Work instruction -
Nothing but the lines from the one containing "def State.diagRead_w (g" through the one containing "State.diagRead_same (by assumption) | apply same_ite | split", both included, should be given again, each exactly as written below.

Record set -
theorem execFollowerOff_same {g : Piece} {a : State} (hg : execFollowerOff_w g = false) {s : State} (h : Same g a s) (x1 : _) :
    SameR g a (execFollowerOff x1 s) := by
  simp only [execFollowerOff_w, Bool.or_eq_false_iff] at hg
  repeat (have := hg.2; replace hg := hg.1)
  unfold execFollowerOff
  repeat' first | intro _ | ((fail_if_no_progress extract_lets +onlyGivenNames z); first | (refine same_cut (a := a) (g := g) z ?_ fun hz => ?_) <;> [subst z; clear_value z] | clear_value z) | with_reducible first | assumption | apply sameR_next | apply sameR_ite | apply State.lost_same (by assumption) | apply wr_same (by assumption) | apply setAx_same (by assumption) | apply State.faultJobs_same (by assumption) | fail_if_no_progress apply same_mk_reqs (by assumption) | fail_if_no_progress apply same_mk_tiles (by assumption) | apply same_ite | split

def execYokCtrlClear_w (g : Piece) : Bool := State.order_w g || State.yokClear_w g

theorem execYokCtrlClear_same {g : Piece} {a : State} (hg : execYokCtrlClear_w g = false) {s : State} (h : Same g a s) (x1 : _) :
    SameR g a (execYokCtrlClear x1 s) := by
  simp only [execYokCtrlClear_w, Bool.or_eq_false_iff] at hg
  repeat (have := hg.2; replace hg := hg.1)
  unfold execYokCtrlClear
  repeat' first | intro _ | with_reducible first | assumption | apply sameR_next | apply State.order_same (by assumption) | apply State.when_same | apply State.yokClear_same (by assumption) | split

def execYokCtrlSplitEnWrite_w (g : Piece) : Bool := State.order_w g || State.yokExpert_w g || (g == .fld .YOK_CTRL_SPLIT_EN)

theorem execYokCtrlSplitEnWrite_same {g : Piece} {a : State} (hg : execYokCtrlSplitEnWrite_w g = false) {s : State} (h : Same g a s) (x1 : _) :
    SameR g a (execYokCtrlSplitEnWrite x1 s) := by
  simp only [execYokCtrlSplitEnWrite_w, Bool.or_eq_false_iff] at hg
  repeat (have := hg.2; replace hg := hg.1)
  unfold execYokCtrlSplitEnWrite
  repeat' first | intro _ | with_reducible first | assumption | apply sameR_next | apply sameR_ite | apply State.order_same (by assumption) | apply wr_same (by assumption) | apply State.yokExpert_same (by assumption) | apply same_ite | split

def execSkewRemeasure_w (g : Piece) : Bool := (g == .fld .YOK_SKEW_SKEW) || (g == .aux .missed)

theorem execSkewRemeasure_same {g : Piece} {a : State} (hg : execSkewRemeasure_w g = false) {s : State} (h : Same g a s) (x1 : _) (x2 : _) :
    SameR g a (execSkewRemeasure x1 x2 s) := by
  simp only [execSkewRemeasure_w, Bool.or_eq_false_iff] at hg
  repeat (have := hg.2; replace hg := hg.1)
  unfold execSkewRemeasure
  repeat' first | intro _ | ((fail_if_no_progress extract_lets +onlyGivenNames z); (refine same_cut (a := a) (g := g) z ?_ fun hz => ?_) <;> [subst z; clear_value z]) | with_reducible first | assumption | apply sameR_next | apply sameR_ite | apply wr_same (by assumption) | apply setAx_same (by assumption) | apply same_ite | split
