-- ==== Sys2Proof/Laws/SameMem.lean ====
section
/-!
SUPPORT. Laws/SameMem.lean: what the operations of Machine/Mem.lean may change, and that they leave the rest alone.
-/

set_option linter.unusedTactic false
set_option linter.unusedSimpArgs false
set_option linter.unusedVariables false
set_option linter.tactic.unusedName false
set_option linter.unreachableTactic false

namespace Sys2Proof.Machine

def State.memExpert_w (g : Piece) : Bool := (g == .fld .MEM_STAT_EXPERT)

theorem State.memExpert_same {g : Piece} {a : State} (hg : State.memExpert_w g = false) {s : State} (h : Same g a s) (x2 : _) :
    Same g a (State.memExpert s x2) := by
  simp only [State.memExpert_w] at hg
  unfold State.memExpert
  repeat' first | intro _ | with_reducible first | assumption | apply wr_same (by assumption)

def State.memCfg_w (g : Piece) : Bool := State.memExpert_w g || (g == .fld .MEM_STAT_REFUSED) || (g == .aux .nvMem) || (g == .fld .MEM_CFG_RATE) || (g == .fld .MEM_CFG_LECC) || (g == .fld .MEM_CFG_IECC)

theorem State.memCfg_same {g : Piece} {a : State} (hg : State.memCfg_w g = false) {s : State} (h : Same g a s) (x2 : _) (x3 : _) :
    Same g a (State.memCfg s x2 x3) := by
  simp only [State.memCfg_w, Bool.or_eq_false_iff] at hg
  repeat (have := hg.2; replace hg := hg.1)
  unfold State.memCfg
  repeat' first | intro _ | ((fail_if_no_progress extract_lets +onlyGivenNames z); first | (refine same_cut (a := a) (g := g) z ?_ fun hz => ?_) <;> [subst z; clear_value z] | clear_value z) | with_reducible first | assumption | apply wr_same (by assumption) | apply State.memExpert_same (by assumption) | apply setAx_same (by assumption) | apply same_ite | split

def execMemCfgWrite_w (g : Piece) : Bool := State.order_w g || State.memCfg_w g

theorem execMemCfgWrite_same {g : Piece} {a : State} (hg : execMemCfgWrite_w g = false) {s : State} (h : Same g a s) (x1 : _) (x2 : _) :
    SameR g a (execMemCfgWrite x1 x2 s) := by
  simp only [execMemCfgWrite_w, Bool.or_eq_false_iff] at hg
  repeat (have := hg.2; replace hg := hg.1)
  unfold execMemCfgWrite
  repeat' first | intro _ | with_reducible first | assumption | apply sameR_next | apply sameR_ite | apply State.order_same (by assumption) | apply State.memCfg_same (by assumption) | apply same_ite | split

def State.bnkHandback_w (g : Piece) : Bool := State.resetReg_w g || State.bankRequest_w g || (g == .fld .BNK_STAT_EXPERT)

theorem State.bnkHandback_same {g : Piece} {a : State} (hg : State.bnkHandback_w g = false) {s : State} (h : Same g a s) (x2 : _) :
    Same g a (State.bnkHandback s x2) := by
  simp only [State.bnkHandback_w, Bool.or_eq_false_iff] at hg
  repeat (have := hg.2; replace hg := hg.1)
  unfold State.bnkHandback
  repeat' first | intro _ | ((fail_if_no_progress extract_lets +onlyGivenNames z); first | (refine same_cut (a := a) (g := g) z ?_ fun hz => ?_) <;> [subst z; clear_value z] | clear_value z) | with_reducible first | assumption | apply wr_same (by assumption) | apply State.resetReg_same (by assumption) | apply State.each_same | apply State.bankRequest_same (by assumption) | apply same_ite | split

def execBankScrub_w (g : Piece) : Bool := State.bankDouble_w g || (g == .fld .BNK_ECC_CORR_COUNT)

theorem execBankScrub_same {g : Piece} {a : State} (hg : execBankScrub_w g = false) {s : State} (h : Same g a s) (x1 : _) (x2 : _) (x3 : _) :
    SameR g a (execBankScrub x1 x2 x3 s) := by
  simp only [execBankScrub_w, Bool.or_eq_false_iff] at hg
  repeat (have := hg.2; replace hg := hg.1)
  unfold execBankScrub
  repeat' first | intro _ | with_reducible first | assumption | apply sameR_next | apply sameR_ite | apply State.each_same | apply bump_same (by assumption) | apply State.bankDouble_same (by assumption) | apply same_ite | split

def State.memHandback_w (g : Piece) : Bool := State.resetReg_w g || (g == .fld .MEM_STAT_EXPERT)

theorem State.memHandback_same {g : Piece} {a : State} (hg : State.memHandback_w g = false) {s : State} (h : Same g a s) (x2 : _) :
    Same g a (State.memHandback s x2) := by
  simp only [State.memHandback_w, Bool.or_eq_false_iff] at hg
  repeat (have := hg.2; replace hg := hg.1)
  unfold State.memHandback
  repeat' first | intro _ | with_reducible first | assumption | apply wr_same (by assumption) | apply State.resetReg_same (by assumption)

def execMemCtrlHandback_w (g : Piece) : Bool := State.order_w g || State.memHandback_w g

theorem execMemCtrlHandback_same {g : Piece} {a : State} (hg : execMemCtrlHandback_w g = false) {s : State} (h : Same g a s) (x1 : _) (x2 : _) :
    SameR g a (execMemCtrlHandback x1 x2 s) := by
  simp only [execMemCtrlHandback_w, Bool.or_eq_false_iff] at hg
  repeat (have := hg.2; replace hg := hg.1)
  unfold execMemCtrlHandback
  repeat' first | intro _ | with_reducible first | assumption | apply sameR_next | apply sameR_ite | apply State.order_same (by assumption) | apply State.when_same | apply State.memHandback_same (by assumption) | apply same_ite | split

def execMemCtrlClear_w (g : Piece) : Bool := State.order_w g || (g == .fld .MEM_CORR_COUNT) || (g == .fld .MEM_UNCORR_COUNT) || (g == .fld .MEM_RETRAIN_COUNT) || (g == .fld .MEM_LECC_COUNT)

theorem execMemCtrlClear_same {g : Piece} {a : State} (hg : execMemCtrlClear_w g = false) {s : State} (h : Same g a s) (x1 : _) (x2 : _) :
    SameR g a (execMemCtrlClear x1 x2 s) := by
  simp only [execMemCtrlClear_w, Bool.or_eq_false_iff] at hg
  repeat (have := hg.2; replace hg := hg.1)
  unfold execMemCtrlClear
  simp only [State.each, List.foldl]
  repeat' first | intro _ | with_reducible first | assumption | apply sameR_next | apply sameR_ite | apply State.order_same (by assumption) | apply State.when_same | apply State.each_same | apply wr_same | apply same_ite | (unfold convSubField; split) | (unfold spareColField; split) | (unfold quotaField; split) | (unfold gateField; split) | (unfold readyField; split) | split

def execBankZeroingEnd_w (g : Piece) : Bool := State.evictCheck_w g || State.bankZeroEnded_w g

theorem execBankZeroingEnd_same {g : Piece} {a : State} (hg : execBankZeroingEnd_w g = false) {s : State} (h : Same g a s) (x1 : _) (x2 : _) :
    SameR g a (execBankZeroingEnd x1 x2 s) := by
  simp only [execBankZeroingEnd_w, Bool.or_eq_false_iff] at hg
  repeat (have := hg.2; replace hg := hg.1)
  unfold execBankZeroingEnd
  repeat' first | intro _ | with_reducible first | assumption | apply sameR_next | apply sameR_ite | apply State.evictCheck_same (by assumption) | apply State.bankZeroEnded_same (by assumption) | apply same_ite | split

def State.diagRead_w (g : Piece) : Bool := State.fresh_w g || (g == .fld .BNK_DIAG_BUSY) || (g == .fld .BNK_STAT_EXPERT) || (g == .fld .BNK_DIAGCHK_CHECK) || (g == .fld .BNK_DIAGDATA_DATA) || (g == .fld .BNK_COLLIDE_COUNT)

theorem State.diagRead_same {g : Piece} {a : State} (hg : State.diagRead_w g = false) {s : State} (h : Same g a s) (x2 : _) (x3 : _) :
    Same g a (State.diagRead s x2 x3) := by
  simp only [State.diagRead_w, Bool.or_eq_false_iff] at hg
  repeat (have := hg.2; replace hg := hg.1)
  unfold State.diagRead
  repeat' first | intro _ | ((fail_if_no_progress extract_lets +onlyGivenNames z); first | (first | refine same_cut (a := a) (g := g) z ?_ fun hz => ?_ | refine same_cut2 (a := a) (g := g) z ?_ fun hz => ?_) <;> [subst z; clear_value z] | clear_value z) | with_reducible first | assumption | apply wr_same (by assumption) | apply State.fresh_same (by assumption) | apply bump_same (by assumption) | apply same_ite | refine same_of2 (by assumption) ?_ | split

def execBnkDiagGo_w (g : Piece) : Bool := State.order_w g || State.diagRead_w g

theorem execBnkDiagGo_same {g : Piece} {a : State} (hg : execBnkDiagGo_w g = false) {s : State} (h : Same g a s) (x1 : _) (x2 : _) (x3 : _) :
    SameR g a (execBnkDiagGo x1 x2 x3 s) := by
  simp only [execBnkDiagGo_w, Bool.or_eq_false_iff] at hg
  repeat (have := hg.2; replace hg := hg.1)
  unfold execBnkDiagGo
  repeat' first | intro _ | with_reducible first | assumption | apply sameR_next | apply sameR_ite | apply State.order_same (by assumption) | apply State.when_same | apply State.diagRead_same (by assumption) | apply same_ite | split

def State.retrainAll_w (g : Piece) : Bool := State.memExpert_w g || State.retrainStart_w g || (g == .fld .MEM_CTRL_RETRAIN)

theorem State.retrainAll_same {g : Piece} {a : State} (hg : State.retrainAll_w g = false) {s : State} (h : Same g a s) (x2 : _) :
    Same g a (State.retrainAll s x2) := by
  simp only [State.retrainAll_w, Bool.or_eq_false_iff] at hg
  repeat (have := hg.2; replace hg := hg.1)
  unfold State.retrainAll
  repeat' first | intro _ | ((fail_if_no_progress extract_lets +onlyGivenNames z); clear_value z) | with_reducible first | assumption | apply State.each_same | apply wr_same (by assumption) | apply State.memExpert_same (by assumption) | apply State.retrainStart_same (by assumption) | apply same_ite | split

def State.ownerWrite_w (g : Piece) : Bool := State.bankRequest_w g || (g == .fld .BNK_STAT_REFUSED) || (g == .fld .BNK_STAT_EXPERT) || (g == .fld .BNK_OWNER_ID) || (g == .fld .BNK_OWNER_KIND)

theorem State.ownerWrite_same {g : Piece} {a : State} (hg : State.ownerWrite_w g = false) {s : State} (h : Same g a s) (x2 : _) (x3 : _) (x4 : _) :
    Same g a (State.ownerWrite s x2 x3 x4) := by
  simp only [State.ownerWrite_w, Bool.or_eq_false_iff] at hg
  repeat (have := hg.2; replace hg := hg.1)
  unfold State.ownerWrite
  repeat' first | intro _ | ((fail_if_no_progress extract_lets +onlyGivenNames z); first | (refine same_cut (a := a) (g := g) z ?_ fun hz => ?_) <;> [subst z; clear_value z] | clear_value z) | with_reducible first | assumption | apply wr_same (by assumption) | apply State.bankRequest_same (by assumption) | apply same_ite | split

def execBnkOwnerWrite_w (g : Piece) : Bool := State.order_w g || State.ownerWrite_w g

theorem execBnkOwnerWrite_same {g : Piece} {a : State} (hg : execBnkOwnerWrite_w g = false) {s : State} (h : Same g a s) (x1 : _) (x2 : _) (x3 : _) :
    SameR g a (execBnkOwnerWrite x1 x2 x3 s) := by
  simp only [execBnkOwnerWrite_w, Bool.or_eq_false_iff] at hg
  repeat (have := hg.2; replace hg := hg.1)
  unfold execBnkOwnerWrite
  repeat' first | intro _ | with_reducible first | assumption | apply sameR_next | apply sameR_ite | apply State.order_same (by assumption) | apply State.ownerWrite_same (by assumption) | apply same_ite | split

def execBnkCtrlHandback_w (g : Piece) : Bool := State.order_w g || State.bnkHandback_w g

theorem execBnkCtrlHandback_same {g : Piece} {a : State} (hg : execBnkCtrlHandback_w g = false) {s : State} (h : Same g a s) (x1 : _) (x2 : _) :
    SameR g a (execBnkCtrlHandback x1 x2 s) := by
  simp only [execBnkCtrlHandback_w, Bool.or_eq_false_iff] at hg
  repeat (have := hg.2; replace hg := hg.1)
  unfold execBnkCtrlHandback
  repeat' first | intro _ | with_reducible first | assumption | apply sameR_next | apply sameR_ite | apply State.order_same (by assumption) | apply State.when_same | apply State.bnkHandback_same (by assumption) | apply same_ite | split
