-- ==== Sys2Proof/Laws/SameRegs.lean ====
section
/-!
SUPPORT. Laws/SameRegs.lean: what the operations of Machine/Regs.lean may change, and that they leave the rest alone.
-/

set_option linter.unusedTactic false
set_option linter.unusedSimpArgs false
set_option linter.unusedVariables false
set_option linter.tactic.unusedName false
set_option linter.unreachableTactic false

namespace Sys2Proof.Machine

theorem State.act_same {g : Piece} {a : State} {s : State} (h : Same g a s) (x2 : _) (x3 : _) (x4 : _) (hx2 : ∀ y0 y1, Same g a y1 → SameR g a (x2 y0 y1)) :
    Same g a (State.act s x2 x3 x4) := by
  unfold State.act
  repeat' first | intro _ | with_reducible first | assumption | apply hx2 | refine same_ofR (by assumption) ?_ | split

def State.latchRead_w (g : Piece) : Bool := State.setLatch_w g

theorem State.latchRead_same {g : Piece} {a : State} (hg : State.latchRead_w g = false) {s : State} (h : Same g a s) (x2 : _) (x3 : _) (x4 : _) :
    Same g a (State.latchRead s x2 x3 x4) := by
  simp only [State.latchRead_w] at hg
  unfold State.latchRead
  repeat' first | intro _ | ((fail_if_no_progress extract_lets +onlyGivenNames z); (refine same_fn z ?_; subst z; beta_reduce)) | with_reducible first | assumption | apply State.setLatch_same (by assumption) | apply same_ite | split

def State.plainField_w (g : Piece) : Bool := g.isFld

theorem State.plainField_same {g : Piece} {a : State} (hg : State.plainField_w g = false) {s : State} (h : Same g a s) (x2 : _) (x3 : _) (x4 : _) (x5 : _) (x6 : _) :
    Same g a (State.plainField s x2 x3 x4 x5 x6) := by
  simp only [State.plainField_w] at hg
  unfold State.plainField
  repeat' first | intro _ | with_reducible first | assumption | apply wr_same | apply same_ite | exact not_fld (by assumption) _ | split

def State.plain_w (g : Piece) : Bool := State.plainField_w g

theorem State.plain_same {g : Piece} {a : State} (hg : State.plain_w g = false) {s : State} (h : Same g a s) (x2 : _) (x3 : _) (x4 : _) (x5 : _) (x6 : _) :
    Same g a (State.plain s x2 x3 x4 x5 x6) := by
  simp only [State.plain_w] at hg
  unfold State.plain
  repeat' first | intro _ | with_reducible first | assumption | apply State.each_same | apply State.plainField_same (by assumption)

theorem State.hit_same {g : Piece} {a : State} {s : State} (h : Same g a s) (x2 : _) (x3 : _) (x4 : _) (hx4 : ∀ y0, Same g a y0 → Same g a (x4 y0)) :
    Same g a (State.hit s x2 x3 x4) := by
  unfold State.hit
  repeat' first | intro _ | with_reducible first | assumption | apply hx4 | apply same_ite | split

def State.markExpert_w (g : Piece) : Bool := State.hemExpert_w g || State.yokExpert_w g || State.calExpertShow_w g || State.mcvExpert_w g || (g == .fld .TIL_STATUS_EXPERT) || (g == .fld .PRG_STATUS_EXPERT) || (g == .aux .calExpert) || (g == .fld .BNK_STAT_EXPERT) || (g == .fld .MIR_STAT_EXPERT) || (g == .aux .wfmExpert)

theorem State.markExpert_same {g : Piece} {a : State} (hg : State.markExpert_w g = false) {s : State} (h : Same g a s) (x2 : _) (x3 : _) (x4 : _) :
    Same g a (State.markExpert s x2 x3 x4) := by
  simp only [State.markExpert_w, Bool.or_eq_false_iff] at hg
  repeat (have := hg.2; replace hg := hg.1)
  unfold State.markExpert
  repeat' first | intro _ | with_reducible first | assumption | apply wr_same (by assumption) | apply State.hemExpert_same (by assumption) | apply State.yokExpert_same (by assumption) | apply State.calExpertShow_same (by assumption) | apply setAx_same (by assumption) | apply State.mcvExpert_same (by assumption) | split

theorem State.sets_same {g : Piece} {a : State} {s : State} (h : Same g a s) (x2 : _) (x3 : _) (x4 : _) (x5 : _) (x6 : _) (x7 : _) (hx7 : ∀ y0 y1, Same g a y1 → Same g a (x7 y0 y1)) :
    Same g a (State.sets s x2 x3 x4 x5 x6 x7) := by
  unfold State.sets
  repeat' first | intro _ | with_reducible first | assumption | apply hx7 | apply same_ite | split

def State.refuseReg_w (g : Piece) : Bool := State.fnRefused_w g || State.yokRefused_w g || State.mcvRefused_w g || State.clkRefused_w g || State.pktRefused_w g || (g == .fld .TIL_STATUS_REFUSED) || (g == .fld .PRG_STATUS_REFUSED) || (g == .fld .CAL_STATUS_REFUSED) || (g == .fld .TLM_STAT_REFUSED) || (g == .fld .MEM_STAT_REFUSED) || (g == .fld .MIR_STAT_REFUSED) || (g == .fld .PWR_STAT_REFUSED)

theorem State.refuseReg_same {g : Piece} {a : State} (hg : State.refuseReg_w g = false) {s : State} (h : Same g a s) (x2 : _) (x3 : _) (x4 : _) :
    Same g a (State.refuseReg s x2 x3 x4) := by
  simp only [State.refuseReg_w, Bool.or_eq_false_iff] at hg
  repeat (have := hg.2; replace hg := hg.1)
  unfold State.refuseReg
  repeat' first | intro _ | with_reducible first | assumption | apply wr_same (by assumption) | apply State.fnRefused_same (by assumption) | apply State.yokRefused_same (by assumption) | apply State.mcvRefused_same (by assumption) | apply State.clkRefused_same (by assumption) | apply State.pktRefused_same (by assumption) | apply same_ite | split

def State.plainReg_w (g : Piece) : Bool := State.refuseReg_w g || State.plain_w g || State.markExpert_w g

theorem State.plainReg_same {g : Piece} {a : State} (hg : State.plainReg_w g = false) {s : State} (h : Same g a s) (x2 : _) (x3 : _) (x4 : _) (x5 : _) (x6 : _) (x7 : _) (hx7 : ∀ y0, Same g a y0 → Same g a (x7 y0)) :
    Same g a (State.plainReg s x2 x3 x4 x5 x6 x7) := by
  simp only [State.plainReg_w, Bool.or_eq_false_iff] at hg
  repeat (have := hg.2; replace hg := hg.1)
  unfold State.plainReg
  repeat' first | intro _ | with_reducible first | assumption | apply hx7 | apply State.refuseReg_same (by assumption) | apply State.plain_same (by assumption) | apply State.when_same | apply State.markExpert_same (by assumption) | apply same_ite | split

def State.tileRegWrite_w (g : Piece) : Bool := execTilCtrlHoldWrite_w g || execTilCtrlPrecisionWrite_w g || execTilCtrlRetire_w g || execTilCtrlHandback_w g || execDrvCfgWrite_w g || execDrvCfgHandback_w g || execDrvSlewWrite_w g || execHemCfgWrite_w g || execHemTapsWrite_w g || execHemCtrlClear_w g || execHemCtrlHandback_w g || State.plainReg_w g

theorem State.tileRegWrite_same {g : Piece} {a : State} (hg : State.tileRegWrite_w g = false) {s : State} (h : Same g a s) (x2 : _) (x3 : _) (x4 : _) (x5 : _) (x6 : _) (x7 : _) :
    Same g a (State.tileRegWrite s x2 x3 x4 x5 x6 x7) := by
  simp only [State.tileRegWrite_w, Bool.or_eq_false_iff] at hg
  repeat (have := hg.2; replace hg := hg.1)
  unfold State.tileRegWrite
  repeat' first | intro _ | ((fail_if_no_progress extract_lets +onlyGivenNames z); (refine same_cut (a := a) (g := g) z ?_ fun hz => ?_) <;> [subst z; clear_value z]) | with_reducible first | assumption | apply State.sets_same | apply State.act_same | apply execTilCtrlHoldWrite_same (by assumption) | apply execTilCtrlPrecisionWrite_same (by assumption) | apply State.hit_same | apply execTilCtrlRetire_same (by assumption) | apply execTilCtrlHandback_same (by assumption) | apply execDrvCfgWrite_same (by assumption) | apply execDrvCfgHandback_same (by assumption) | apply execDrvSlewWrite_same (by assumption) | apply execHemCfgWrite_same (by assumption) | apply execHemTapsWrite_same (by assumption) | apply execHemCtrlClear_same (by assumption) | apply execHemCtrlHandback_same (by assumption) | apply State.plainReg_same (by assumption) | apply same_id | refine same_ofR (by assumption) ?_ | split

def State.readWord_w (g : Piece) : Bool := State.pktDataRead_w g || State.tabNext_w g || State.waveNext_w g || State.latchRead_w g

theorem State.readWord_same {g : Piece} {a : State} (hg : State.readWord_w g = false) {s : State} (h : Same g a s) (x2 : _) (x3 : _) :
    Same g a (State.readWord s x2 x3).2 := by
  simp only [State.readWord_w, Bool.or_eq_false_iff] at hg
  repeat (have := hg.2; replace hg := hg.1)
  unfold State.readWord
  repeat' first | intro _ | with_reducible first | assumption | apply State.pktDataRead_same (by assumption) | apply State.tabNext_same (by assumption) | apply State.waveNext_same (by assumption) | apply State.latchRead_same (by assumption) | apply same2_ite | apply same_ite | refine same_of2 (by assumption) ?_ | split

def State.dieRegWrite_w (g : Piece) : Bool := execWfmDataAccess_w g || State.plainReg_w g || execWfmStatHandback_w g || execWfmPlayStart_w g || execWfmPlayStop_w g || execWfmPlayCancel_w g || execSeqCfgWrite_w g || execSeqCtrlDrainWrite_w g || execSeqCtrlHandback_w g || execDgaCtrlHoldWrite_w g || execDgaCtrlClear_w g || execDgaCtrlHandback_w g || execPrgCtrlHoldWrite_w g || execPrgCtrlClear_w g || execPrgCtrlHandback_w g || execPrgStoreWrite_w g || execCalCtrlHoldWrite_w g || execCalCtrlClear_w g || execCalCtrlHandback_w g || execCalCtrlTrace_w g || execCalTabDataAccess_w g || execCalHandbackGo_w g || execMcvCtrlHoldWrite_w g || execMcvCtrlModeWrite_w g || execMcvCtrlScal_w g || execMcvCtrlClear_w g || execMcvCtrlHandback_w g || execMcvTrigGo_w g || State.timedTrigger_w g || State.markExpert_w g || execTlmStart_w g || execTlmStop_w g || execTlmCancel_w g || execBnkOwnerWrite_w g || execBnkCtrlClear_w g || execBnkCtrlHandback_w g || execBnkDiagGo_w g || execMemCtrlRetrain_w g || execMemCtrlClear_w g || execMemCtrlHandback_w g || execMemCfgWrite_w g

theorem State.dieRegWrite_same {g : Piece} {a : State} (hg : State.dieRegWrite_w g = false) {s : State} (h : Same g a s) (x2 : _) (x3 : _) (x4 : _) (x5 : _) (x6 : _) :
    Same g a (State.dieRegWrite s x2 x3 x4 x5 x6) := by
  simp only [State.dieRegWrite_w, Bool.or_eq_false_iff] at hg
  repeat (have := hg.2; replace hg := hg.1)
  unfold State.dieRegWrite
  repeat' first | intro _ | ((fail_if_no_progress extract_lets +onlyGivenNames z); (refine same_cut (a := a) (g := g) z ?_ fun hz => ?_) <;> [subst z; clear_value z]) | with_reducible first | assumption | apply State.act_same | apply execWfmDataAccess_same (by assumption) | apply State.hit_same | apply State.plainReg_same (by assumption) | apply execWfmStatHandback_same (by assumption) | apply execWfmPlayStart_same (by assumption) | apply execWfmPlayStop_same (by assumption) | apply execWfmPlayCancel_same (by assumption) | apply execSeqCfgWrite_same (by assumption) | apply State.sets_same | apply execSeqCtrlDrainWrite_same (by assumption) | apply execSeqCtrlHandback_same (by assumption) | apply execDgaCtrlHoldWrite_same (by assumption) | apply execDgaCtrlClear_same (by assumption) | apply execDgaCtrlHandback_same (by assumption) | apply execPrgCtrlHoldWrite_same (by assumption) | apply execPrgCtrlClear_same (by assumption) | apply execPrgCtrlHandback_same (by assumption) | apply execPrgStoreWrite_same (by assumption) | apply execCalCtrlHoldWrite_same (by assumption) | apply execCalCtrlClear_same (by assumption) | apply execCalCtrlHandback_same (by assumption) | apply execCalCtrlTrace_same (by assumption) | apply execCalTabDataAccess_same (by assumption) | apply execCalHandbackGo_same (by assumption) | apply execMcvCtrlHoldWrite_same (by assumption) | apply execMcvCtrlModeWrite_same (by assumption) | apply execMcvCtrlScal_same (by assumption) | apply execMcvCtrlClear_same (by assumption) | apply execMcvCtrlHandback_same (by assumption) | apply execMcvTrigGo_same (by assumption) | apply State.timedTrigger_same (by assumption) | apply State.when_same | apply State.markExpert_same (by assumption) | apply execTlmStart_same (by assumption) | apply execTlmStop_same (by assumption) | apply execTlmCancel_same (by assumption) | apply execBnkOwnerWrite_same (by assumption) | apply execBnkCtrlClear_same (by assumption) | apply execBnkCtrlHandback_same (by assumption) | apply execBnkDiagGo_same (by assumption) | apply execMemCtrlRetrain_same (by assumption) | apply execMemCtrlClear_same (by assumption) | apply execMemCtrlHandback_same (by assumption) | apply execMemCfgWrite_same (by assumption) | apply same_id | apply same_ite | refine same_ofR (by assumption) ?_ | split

Result below -
def State.diagRead_w (g : Piece) : Bool := State.fresh_w g || (g == .fld .BNK_DIAG_BUSY) || (g == .fld .BNK_STAT_EXPERT) || (g == .fld .BNK_DIAGCHK_CHECK) || (g == .fld .BNK_DIAGDATA_DATA) || (g == .fld .BNK_COLLIDE_COUNT)

theorem State.diagRead_same {g : Piece} {a : State} (hg : State.diagRead_w g = false) {s : State} (h : Same g a s) (x2 : _) (x3 : _) :
    Same g a (State.diagRead s x2 x3) := by
  simp only [State.diagRead_w, Bool.or_eq_false_iff] at hg
  repeat (have := hg.2; replace hg := hg.1)
  unfold State.diagRead
  repeat' first | intro _ | ((fail_if_no_progress extract_lets +onlyGivenNames z); first | (first | refine same_cut (a := a) (g := g) z ?_ fun hz => ?_ | refine same_cut2 (a := a) (g := g) z ?_ fun hz => ?_) <;> [subst z; clear_value z] | clear_value z) | with_reducible first | assumption | apply wr_same (by assumption) | apply State.fresh_same (by assumption) | apply bump_same (by assumption) | apply same_ite | refine same_of2 (by assumption) ?_ | split

def execBnkDiagGo_w (g : Piece) : Bool := State.order_w g || State.diagRead_w g

theorem execBnkDiagGo_same {g : Piece} {a : State} (hg : execBnkDiagGo_w g = false) {s : State} (h : Same g a s) (x1 : _) (x2 : _) (x3 : _) :
    SameR g a (execBnkDiagGo x1 x2 x3 s) := by
  simp only [execBnkDiagGo_w, Bool.or_eq_false_iff] at hg
  repeat (have := hg.2; replace hg := hg.1)
  unfold execBnkDiagGo
  repeat' first | intro _ | with_reducible first | assumption | apply sameR_next | apply sameR_ite | apply State.order_same (by assumption) | apply State.when_same | apply State.diagRead_same (by assumption) | apply same_ite | split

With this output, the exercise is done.